▸ Required action
Check every line below for the word "halted" and show those that hold it.

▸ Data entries
◇ ◇ ◇ ◇ ◇ ◇ ◇
/-- R16: which steps change which registers. A register changes only as x[a] of an instruction that writes x[a], or
as R7 in PUSH, POP, CALL and RET. -/
def Obligations.RegistersChangeOnlyAsListed : Prop :=
  ∀ (s t : State) (r : RegIdx), s.run = .running → step s = .next t → readReg t r ≠ readReg s r →
    (r = indexA s ∧ opcodeAtPc s ∈ [0xA0#8, 0xA1#8, 0xA2#8, 0xA3#8, 0xA4#8, 0xA8#8, 0xAA#8, 0xAB#8, 0xAC#8,
      0xAD#8, 0x65#8, 0x66#8, 0x69#8, 0x82#8, 0x83#8, 0x46#8]) ∨
    (r = 7 ∧ opcodeAtPc s ∈ [0x45#8, 0x46#8, 0x50#8, 0x11#8])

/-- R36: which steps write memory, and where. A cell changes only as M[x[a]] in ST, or as M[SP - 1] in PUSH and
CALL. -/
def Obligations.MemoryChangesOnlyAsListed : Prop :=
  ∀ (s t : State) (w : Addr), s.run = .running → step s = .next t → readMem t w ≠ readMem s w →
    (opcodeAtPc s = 0x84#8 ∧ w = readReg s (indexA s)) ∨
    ((opcodeAtPc s = 0x45#8 ∨ opcodeAtPc s = 0x50#8) ∧ w = readReg s 7 - 1#8)

/-- R19, R107 (D1, D3, D5, D15, D24): the pc after a step. A step that halts or faults keeps it; an opcode with bit
4 clear moves it by 1 + N, N being its bits 7:6; CALL and JMP put x[a] there (for `CALL R7` the decremented SP,
R157), RET the byte at the top of the stack, a conditional jump x[a] if its condition holds and pc + 2 if not. -/
def Obligations.PcMovesAsListed : Prop :=
  ∀ s t : State, s.run = .running → step s = .next t →
    (t.run ≠ .running → t.pc = s.pc) ∧
    (t.run = .running → pcControl (opcodeAtPc s) = false →
      t.pc.toNat = (s.pc.toNat + 1 + operandCount (opcodeAtPc s)) % 256) ∧
    (opcodeAtPc s = 0x50#8 → t.pc = if indexA s = 7 then readReg s 7 - 1#8 else readReg s (indexA s)) ∧
    (opcodeAtPc s = 0x11#8 → t.pc = readMem s (readReg s 7)) ∧
    (opcodeAtPc s = 0x54#8 → t.pc = readReg s (indexA s)) ∧
    (opcodeAtPc s = 0x55#8 → t.pc = if s.flags.E then readReg s (indexA s) else s.pc + 2#8) ∧
    (opcodeAtPc s = 0x56#8 → t.pc = if s.flags.E then s.pc + 2#8 else readReg s (indexA s)) ∧
    (opcodeAtPc s = 0x57#8 → t.pc = if s.flags.G then readReg s (indexA s) else s.pc + 2#8) ∧
    (opcodeAtPc s = 0x58#8 → t.pc = if s.flags.L then readReg s (indexA s) else s.pc + 2#8) ∧
    (opcodeAtPc s = 0x59#8 → t.pc = if s.flags.L || s.flags.E then readReg s (indexA s) else s.pc + 2#8) ∧
    (opcodeAtPc s = 0x5A#8 → t.pc = if s.flags.G || s.flags.E then readReg s (indexA s) else s.pc + 2#8)

/-- R29, R135: the core appends to the output stream only in PRN and PRA, one event each, and never reads it: with
any other stream in its place the step does the same and appends the same. -/
def Obligations.OutputIsAppendedAndNeverRead : Prop :=
  ∀ s t : State, s.run = .running → step s = .next t →
    ∃ events : List OutEvent, t.out = s.out ++ events ∧
      (opcodeAtPc s = 0x47#8 → events = [{ kind := .prn, value := readReg s (indexA s) }]) ∧
      (opcodeAtPc s = 0x48#8 → events = [{ kind := .pra, value := readReg s (indexA s) }]) ∧
      (opcodeAtPc s ≠ 0x47#8 → opcodeAtPc s ≠ 0x48#8 → events = []) ∧
      ∀ other : List OutEvent, step { s with out := other } = .next { t with out := other ++ events }

/-- R27, R206: the latches IR, A and B carry nothing from one step to the next, so their value at reset, which is
assumption 1's choice, cannot be told. -/
def Obligations.LatchesCarryNothingBetweenSteps : Prop :=
  ∀ (s : State) (ir A B : Byte), s.run = .running → step { s with ir := ir, opA := A, opB := B } = step s

/-- R48, R46: a store into the next instruction's opcode byte is what the next step fetches, so that storing 0x01
there halts the machine. -/
def Obligations.StoreIsSeenByTheNextFetch : Prop :=
  ∀ s t : State, s.run = .running → opcodeAtPc s = 0x84#8 → readReg s (indexA s) = s.pc + 3#8 →
    step s = .next t →
    opcodeAtPc t = readReg s (indexB s) ∧
    (readReg s (indexB s) = 0x01#8 → ∃ u, step t = .next u ∧ u.run = .halted ∧ u.pc = t.pc)

/-- The invariant `State.Inv` is kept by every step: memory stays canonical, CAUSE is set exactly in FAULTED (R24,
R25), CAUSE is never UnsupportedOperation (R178), and at most one flag is set (R23). -/
def Obligations.StepKeepsTheInvariant : Prop :=
  ∀ s t : State, s.Inv → step s = .next t → t.Inv

/-- `State.Inv` holds after reset and at every launch, and the reset input gives it from any state whose memory is
canonical. -/
def Obligations.ResetAndLaunchHaveTheInvariant : Prop :=
  State.reset.Inv ∧ (∀ initMem : Vector Byte 256, (launch initMem).Inv) ∧
  (∀ s : State, Memory.wf s.mem = true → (applyReset s).Inv)

/-! ### Runs -/

/-- R106, R113: a run that is over stays where it is, however many steps are asked for. -/
def Obligations.FinishedRunsStayPut : Prop :=
  ∀ (n : Nat) (s : State), s.over → core.run n s = .next s

/-- R110, R214: with every cell 0x00 the machine never stops: it executes NOPs for ever, from any pc and registers,
wrapping from 0xFF to 0x00. -/
def Obligations.ZeroedMemoryNeverStops : Prop :=
  ∀ (n : Nat) (s : State), s.run = .running → (∀ a, readMem s a = 0x00#8) →
    ∃ t, core.run n s = .next t ∧ t.run = .running ∧ t.pc.toNat = (s.pc.toNat + n) % 256 ∧
      KeepsRegs s t ∧ KeepsFlags s t ∧ KeepsMem s t ∧ KeepsOut s t

/-- R159, R214: a JMP to its own address is a hang: the machine stays RUNNING at that pc for ever and nothing else
changes but the fetch latches. -/
def Obligations.JumpToItselfHangs : Prop :=
  ∀ (n : Nat) (s : State), s.run = .running → opcodeAtPc s = 0x54#8 → readReg s (indexA s) = s.pc →
    ∃ t, core.run n s = .next t ∧ t.run = .running ∧ t.pc = s.pc ∧
      KeepsRegs s t ∧ KeepsFlags s t ∧ KeepsMem s t ∧ KeepsOut s t

/-- The host's entry: after `withFetchWord` the next step runs exactly the instruction of that word, on a state that
differs from the given one only in the bytes at the pc, the latches and RUN. -/
def Obligations.WithFetchWordRunsTheWord : Prop :=
  ∀ (s : State) (nbits w : Nat) (i : Instr), decodeTableWord nbits w = some i →
    ∃ u, step (s.withFetchWord nbits w) = exec i u ∧
      u.regs = s.regs ∧ u.pc = s.pc ∧ u.flags = s.flags ∧ u.cause = s.cause ∧ u.out = s.out ∧
      u.run = .running ∧
      (∀ a, a ≠ s.pc → a ≠ s.pc + 1#8 → a ≠ s.pc + 2#8 → readMem u a = readMem s a)

/-! ### Observation -/

/-- R24, R175 (D13), R31 (D22): the codes of RUN and CAUSE, and the flags as the byte 0b00000LGE. -/
def Obligations.ObserverCodes : Prop :=
  RunState.code .running = 0#2 ∧ RunState.code .halted = 1#2 ∧ RunState.code .faulted = 2#2 ∧
  causeCode none = 0#2 ∧ causeCode (some .illegalInstruction) = 1#2 ∧
  causeCode (some .divideByZero) = 2#2 ∧ causeCode (some .unsupportedOperation) = 3#2 ∧
  (∀ f : Flags, f.toByte.getLsbD 0 = f.E ∧ f.toByte.getLsbD 1 = f.G ∧ f.toByte.getLsbD 2 = f.L ∧
    f.toByte.toNat < 8)

/-- R138: the text of (PRN, v) is the decimal numeral of v, 1 to 3 digits without sign or leading zero, and one
newline; the text of (PRA, v) is the one character of code point v. That a text is a list of code points, a
digit d being 48 + d and the newline 10, is the model's choice, log entry 10. -/
def Obligations.EventTextIsAsRecorded : Prop :=
  ∀ v : Byte, ∃ digits : List Nat,
    OutEvent.text { kind := .prn, value := v } = digits.map (48 + ·) ++ [10] ∧
    digits.foldl (fun n d => 10 * n + d) 0 = v.toNat ∧ (∀ d ∈ digits, d < 10) ∧
    1 ≤ digits.length ∧ digits.length ≤ 3 ∧ (digits.head? = some 0 → digits = [0]) ∧
    OutEvent.text { kind := .pra, value := v } = [v.toNat]
end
◇ ◇ ◇ ◇ ◇ ◇ ◇
▸ Answer to the problem
    (readReg s (indexB s) = 0x01#8 → ∃ u, step t = .next u ∧ u.run = .halted ∧ u.pc = t.pc)
  RunState.code .running = 0#2 ∧ RunState.code .halted = 1#2 ∧ RunState.code .faulted = 2#2 ∧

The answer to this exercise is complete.